Find the string "Vector" in the data, then copy every line where it is found.

*MATERIAL FOR THIS TASK*
===============

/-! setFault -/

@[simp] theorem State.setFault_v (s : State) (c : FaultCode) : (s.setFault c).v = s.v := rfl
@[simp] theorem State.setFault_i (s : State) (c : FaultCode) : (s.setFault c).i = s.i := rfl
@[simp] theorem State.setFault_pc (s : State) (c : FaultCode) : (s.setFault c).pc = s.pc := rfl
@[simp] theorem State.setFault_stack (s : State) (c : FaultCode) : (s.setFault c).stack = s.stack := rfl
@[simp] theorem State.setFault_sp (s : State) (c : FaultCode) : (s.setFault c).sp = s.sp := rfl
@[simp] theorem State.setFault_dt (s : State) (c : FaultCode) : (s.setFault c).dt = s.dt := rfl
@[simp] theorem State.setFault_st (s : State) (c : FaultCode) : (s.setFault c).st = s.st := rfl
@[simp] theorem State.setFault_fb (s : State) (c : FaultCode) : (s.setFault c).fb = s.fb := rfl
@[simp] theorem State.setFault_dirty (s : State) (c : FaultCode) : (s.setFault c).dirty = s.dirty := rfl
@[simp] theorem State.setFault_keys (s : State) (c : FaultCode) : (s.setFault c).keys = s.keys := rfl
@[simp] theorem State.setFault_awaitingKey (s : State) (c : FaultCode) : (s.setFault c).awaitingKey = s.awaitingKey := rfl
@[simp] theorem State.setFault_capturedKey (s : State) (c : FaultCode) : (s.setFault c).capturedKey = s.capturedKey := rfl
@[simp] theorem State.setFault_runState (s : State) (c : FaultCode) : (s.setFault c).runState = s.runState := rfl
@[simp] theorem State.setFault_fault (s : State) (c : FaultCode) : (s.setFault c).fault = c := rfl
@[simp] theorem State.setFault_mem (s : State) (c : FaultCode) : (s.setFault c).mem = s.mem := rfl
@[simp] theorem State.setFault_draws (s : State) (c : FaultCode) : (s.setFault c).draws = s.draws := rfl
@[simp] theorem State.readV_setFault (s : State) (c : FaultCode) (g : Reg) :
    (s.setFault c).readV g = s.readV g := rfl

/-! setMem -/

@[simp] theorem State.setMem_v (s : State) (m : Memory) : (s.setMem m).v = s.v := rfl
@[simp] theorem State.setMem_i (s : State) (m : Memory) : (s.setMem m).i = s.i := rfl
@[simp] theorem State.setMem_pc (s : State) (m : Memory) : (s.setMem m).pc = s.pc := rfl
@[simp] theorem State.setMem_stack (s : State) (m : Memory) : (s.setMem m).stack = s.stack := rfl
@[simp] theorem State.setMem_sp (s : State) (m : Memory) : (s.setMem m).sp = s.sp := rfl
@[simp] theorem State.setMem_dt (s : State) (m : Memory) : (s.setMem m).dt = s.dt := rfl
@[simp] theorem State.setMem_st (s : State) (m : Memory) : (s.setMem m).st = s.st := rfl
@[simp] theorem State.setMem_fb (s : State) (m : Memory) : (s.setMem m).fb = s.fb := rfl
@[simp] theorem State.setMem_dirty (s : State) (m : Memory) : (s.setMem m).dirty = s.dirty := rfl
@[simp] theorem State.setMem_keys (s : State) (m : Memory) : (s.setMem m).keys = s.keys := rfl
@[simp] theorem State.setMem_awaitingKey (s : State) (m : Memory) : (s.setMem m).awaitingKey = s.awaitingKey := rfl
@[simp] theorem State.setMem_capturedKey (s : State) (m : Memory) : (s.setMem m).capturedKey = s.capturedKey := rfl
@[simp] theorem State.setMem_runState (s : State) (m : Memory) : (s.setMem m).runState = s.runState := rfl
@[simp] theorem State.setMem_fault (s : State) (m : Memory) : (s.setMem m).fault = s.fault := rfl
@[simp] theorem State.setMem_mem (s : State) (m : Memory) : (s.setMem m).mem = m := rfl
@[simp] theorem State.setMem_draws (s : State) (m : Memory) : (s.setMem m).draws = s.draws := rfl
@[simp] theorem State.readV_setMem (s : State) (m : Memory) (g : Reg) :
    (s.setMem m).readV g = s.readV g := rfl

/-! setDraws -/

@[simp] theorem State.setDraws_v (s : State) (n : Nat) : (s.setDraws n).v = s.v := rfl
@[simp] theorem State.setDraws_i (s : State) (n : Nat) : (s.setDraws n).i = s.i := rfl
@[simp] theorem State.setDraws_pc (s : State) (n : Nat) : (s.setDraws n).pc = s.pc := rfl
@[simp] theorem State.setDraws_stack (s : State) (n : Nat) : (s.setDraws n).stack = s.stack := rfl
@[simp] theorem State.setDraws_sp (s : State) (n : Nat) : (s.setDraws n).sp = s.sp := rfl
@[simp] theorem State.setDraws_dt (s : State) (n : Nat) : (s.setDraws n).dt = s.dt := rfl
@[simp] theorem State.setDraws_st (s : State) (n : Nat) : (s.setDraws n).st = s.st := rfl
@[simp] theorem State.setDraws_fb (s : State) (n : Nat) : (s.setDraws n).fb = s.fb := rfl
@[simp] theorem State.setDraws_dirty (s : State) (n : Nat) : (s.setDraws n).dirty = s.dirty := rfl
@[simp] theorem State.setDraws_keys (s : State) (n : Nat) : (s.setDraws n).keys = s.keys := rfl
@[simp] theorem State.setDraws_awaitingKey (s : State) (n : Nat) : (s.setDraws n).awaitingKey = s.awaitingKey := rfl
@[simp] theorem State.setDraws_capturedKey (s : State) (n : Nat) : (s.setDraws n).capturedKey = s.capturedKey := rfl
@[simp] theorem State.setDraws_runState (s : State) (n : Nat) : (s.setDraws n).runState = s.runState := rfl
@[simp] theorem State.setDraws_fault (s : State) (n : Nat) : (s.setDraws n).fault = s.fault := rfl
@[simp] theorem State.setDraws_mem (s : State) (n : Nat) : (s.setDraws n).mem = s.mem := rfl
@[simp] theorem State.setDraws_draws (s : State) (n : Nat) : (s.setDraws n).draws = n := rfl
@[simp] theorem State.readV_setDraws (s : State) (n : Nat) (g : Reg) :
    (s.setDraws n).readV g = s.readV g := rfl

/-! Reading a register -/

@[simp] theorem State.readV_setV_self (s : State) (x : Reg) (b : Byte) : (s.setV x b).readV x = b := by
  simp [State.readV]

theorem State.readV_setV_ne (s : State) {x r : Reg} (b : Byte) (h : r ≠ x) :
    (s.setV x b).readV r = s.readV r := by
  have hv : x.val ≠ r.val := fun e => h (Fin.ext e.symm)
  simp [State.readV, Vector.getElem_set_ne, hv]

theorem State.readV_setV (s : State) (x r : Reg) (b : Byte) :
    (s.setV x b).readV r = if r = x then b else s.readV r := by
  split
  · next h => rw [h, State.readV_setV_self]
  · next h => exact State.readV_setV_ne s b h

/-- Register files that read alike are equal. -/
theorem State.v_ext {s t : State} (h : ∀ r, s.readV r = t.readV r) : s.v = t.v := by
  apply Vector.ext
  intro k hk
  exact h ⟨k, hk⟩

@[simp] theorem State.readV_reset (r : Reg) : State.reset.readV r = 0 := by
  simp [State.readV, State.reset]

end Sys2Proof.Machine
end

===============

*ANSWER TO THE EXERCISE*
  simp [State.readV, Vector.getElem_set_ne, hv]
  apply Vector.ext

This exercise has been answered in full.